Only lines that contain the word "records" are to be returned from the data below.

[Collected data]
****************************************
/-- R99: the end of a transmission records a DELTA frame's send time, and the next frame is taken in the order ACK, BEAT, resent DELTA, new
DELTA, returned PROBE, outbound PROBE. HELLO pages stand before all of these (assumption 7). That the running loop test counts a probe as
sent, and begins its 100 ms, at the end of a transmission is the model's reading; one of an earlier test does neither (assumption 9). -/
def Obligations.TransmitterPrecedence : Prop :=
  ∀ (s : State) (phase c : Nat) (g : Frame) (tx : Transmitter), s.resetLow = false → c = (s.atPhase phase).clock →
    s.port.tx.sending = some g → tx = { s.port.tx with sending := none } → ∃ t, exec (.transmitDone phase) s = .next t ∧
      t = { s.followedBy t with
        clock := c
        port := { (s.followedBy t).port with inFlight := s.port.inFlight.map (fun f => match g with
          | .delta seq _ => if f.seq = seq then { f with sentAt := some c } else f
          | _ => f) }
        req := { s.req with running := t.req.running } } ∧
      (t.req.running = match s.req.running, g with
        | some u, .probe p =>
          if p.direction ≠ 0 then some u
          else if u.earlier then some { u with earlier := false }
          else some { u with sent := u.sent + 1, since := some (u.since.getD c) }
        | u, _ => u) ∧
      match tx with
      | ⟨_, p :: rest, _, _, _, _, _, _⟩ => t.port.tx = { tx with sending := some (.hello p), hello := rest }
      | ⟨_, [], n :: rest, _, _, _, _, _⟩ => t.port.tx = { tx with sending := some (.ack n), acks := rest }
      | ⟨_, [], [], some b, _, _, _, _⟩ => t.port.tx = { tx with sending := some (.beat b), beat := none }
      | ⟨_, [], [], none, q :: rest, _, _, _⟩ => ∀ f, s.port.inFlight.find? (fun f => decide (f.seq = q)) = some f →
          t.port.tx = { tx with sending := some (.delta q f.records), resend := rest }
      | ⟨_, [], [], none, [], q :: rest, _, _⟩ => ∀ f, s.port.inFlight.find? (fun f => decide (f.seq = q)) = some f →
          t.port.tx = { tx with sending := some (.delta q f.records), fresh := rest }
      | ⟨_, [], [], none, [], [], p :: rest, _⟩ => t.port.tx = { tx with sending := some (.probe p), returned := rest }
      | ⟨_, [], [], none, [], [], [], p :: rest⟩ => t.port.tx = { tx with sending := some (.probe p), outbound := rest }
      | ⟨_, [], [], none, [], [], [], []⟩ => t.port.tx = tx

/-- R90, R104, R163: with no sweep running, a frame takes the first 20 entries of the queue in order, each as its slot stands; their queued
marks are cleared, a full record sets deadline sent and clears refresh-owed, and the frame joins the in-flight list under the next number.
The YIELD marker, handed when the last entry is taken, is the frame's last record if a place is left, and otherwise waits; one handed
before the build keeps a place (assumption 8). -/
def Obligations.FrameTakesQueueHead : Prop :=
  ∀ (s : State) (taken : List Entry) (handed yields : Bool), s.resetLow = false → tableWf s.table = true → s.up = true →
    s.port.inFlight.length < 8 → s.sweep.state ≠ .sweeping → s.port.sweepBegin = false → s.port.sweepEnd = false →
    s.dq.entries ≠ [] ∨ s.port.yieldMarker = true → (∀ e ∈ s.dq.entries, (s.entryDelta e).isSome = true) →
    taken = s.dq.entries.take (if s.port.yieldMarker then 19 else 20) →
    (handed = true ↔ s.port.yieldMarker = true ∨
      (s.role = .yielding ∧ s.arb.yieldHanded = false ∧ s.dq.entries.length ≤ 20)) →
    (yields = true ↔ handed = true ∧ taken.length < 20) →
    ∃ t, exec .frameBuild s = .next t ∧
      t.port.inFlight = s.port.inFlight ++
        [⟨s.port.nextSeq, taken.filterMap s.entryDelta ++ (if yields then [.yieldMarker] else []), 1, none, false⟩] ∧
      t.port.nextSeq = s.port.nextSeq + 1 ∧ t.dq.entries = s.dq.entries.drop taken.length ∧
      t.port.yieldMarker = (handed && !yields) ∧
      (∀ i, t.slot i =
        if i ∈ taken.map (·.slot) then
          match (s.slot i).body with
          | .live r => ⟨(s.slot i).version,
              .live { r with deadlineSent := r.deadline, marks := ⟨false, r.marks.dirty, false⟩ }⟩
          | .doomed r => ⟨(s.slot i).version, .doomed { r with marks := { r.marks with queued := false } }⟩
          | .free => s.slot i
        else s.slot i) ∧
      t = { s.followedBy t with
        table := t.table
        dq := t.dq
        port := { (s.followedBy t).port with inFlight := t.port.inFlight, nextSeq := t.port.nextSeq }
        sweep := { s.sweep with scanCount := t.sweep.scanCount } }

/-- R104, R131 to R133: a build in a sweep whose queue fits the frame. SWEEP_BEGIN comes first; an entry behind the cursor is sent, and one
at or ahead of it is dropped, its DOOMED slot going FREE; with 20 places taken nothing is scanned, and the entries behind the one that took
the last place stay queued; FILLs of the LIVE slots from the cursor on follow, a dirty DOOMED slot the scan meets goes FREE and every other
free or DOOMED slot is passed over; the scan stops at 20 records, at 256 slots or at 16,896, where SWEEP_END follows if a place is left. A
frame without a record is not built. A SWEEP_END that waits keeps a place: 19 records go before it and the other entries stay queued
(assumption 8). R87: entries that leave the queue with dirty slots behind start an IDLE catch-up engine, also where the scan of this build
then clears the marks. -/
def Obligations.SweepPassesFreeSlots : Prop :=
  ∀ (s : State) (c : Nat) (sent : List Entry) (head : List Delta), s.resetLow = false → tableWf s.table = true →
    s.up = true → s.port.inFlight.length < 8 → s.sweep.state = .sweeping → s.sweep.cursor = c → c ≤ 16896 →
    s.port.yieldMarker = false → s.role ≠ .yielding → c < 16896 ∨ s.port.sweepEnd = true →
    sent = s.dq.entries.filter (fun e => decide (e.slot < c)) → (∀ e ∈ sent, (s.entryDelta e).isSome = true) →
    head = (if s.port.sweepBegin then [.sweepBegin] else []) ++ sent.filterMap s.entryDelta →
    (s.dq.entries.map (·.slot)).Nodup →
    (20 ≤ head.length → s.port.sweepEnd = false → ∃ t, exec .frameBuild s = .next t ∧
      t.port.inFlight = s.port.inFlight ++ [⟨s.port.nextSeq, head.take 20, 1, none, false⟩] ∧
      t.port.nextSeq = s.port.nextSeq + 1 ∧ t.sweep = ⟨.sweeping, c, 0⟩ ∧
      (∃ (m : Nat) (e : Entry) (met : List Entry), met = s.dq.entries.take (m + 1) ∧ s.dq.entries[m]? = some e ∧ e.slot < c ∧
        (met.filter (fun e => decide (e.slot < c))).length + (if s.port.sweepBegin then 1 else 0) = 20 ∧
        t.dq.entries = s.dq.entries.drop (m + 1) ∧
        ∀ i, t.slot i =
          if i ∈ met.map (·.slot) then
            match (s.slot i).body with
            | .live r => ⟨(s.slot i).version, .live (
                if i < c then { r with deadlineSent := r.deadline, marks := ⟨false, r.marks.dirty, false⟩ }
                else { r with marks := { r.marks with queued := false } })⟩
            | .doomed r => ⟨(s.slot i).version,
                if i < c then .doomed { r with marks := { r.marks with queued := false } } else .free⟩
            | .free => s.slot i
          else s.slot i) ∧
      t = { s.followedBy t with
        table := t.table
        dq := t.dq
        port := { (s.followedBy t).port with
          inFlight := t.port.inFlight, nextSeq := t.port.nextSeq, sweepBegin := false }
        sweep := t.sweep }) ∧
    (s.port.sweepEnd = true → c = 16896 → sent = s.dq.entries → 19 ≤ head.length → ∃ t taken, exec .frameBuild s = .next t ∧
      taken = sent.take (19 - if s.port.sweepBegin then 1 else 0) ∧
      t.port.inFlight = s.port.inFlight ++ [⟨s.port.nextSeq, head.take 19 ++ [.sweepEnd], 1, none, true⟩] ∧
      t.port.nextSeq = s.port.nextSeq + 1 ∧
      t.sweep = ⟨.draining, 16896, 0⟩ ∧ t.dq.entries = s.dq.entries.drop taken.length ∧
      (∀ i, t.slot i =
        if i ∈ taken.map (·.slot) then
          match (s.slot i).body with
          | .live r => ⟨(s.slot i).version,
              .live { r with deadlineSent := r.deadline, marks := ⟨false, r.marks.dirty, false⟩ }⟩
          | .doomed r => ⟨(s.slot i).version, .doomed { r with marks := { r.marks with queued := false } }⟩
          | .free => s.slot i
        else s.slot i) ∧
      t = { s.followedBy t with
        table := t.table
        dq := t.dq
        port := { (s.followedBy t).port with
          inFlight := t.port.inFlight, nextSeq := t.port.nextSeq, sweepBegin := false, sweepEnd := false }
        sweep := t.sweep }) ∧
    (head.length + (if s.port.sweepEnd then 1 else 0) < 20 →
    ∃ (t : State) (c' : Nat) (fills : List Delta), exec .frameBuild s = .next t ∧
      c ≤ c' ∧ c' ≤ 16896 ∧ c' ≤ c + 256 ∧
      fills = (List.range (c' - c)).filterMap (fun k => (s.slot (c + k)).live?.map (s.fullOf .fill (c + k))) ∧
      head.length + fills.length ≤ 20 ∧
      (head.length + fills.length < 20 → c' = min 16896 (c + 256)) ∧
      (head.length + fills.length = 20 → c < c' → (s.slot (c' - 1)).live? ≠ none) ∧
      (∀ ends records, (ends = true ↔ c' = 16896 ∧ head.length + fills.length < 20) →
        records = head ++ fills ++ (if ends then [.sweepEnd] else []) →
        t.port.inFlight = s.port.inFlight ++
          (if records = [] then [] else [⟨s.port.nextSeq, records, 1, none, ends⟩]) ∧
        t.port.nextSeq = s.port.nextSeq + (if records = [] then 0 else 1) ∧
        t.sweep = ⟨if ends then .draining else .sweeping, c', c' - c⟩ ∧
        t.port.sweepEnd = (if c' = 16896 then !ends else s.port.sweepEnd)) ∧
      t.dq.entries = [] ∧
      (s.dq.entries ≠ [] → s.role = .active ∨ s.role = .takeover →
        (∃ i, s.dirtyAt i = true ∧ ∀ e ∈ s.dq.entries, e.slot ≠ i) →
        t.dq.catchup = true ∧ (s.dq.catchup = false → t.dq.catchupCursor = 0)) ∧
      (∀ (i : Nat) (queued : Bool), (queued = true ↔ ∃ e ∈ s.dq.entries, e.slot = i) →
        t.slot i = match (s.slot i).body with
          | .free => s.slot i
          | .live r =>
            if c ≤ i ∧ i < c' then ⟨(s.slot i).version, .live { r with
              deadlineSent := r.deadline, marks := ⟨if queued then false else r.marks.queued, false, false⟩ }⟩
            else if queued = true ∧ i < c then ⟨(s.slot i).version, .live { r with
              deadlineSent := r.deadline, marks := ⟨false, r.marks.dirty, false⟩ }⟩
            else if queued then ⟨(s.slot i).version, .live { r with marks := { r.marks with queued := false } }⟩
            else s.slot i
          | .doomed r =>
            if c ≤ i ∧ (queued = true ∨ (i < c' ∧ r.marks.dirty = true)) then ⟨(s.slot i).version, .free⟩
            else if queued then ⟨(s.slot i).version, .doomed { r with marks := { r.marks with queued := false } }⟩
            else s.slot i) ∧
      t = { s.followedBy t with
        table := t.table
        dq := t.dq
        port := { (s.followedBy t).port with
          inFlight := t.port.inFlight, nextSeq := t.port.nextSeq, sweepBegin := false, sweepEnd := t.port.sweepEnd }
        sweep := t.sweep })

/-- R88, R89: a visit of the running catch-up engine queues a CHANGE for a dirty LIVE slot and a DELETE for a dirty DOOMED one, pauses at a
full queue, and ends a pass after slot 16,895, dirty or not. That an engine which goes IDLE there stands at cursor 0 is the model's choice
(assumption 37): R88 and R89 give it only to a pass that begins again. -/
def Obligations.CatchupRepairs : Prop :=
  ∀ (s : State) (i : Nat) (x : Slot), s.resetLow = false → tableWf s.table = true → s.up = true →
    s.role = .active ∨ s.role = .takeover → s.dq.catchup = true → i = s.dq.catchupCursor → x = s.slot i →
    ∃ t, exec .catchupVisit s = .next t ∧
      (s.dirtyAt i = true → 1024 ≤ s.dq.entries.length → t = { s.followedBy t with dq := s.dq }) ∧
      (s.dirtyAt i = true → s.dq.entries.length < 1024 → s.entryKind i = none → i + 1 < 16896 →
        t.dq = ⟨s.dq.entries ++ [⟨i, if x.doomed? = none then .change else .delete⟩], true, i + 1⟩ ∧
        t.slot i = x.mapRecord (fun r => { r with marks := { r.marks with queued := true, dirty := false } }) ∧
        (∀ j, j ≠ i → t.slot j = s.slot j) ∧ t = { s.followedBy t with dq := t.dq, table := t.table }) ∧
      (s.dirtyAt i = true → s.dq.entries.length < 1024 → s.entryKind i = none → i = 16895 →
        t.dq.entries = s.dq.entries ++ [⟨i, if x.doomed? = none then .change else .delete⟩] ∧
        t.slot i = x.mapRecord (fun r => { r with marks := { r.marks with queued := true, dirty := false } }) ∧
        (∀ j, j ≠ i → t.slot j = s.slot j) ∧ t.dq.catchupCursor = 0 ∧
        (s.dirtyCount = 1 → t.dq.catchup = false ∧ t.latched .catchupDone = true ∧ s.latchedOnly t [.catchupDone] ∧
          t = { s.followedBy t with dq := t.dq, table := t.table, req := { s.req with latch := t.req.latch } }) ∧
        (1 < s.dirtyCount → t.dq.catchup = true ∧ t = { s.followedBy t with dq := t.dq, table := t.table })) ∧
      (s.dirtyAt i = false → i + 1 < 16896 → t = { s.followedBy t with dq := { s.dq with catchupCursor := i + 1 } }) ∧
      (s.dirtyAt i = false → i = 16895 →
        (s.dirtyCount = 0 → t.dq.catchup = false ∧ t.latched .catchupDone = true ∧ s.latchedOnly t [.catchupDone] ∧
          t = { s.followedBy t with req := { s.req with latch := t.req.latch } }) ∧
        (0 < s.dirtyCount → t = { s.followedBy t with dq := { s.dq with catchupCursor := 0 } }))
****************************************
[Written response]
/-- R99: the end of a transmission records a DELTA frame's send time, and the next frame is taken in the order ACK, BEAT, resent DELTA, new
          t.port.tx = { tx with sending := some (.delta q f.records), resend := rest }
          t.port.tx = { tx with sending := some (.delta q f.records), fresh := rest }
free or DOOMED slot is passed over; the scan stops at 20 records, at 256 slots or at 16,896, where SWEEP_END follows if a place is left. A
frame without a record is not built. A SWEEP_END that waits keeps a place: 19 records go before it and the other entries stay queued
      (∀ ends records, (ends = true ↔ c' = 16896 ∧ head.length + fills.length < 20) →
        records = head ++ fills ++ (if ends then [.sweepEnd] else []) →
          (if records = [] then [] else [⟨s.port.nextSeq, records, 1, none, ends⟩]) ∧
        t.port.nextSeq = s.port.nextSeq + (if records = [] then 0 else 1) ∧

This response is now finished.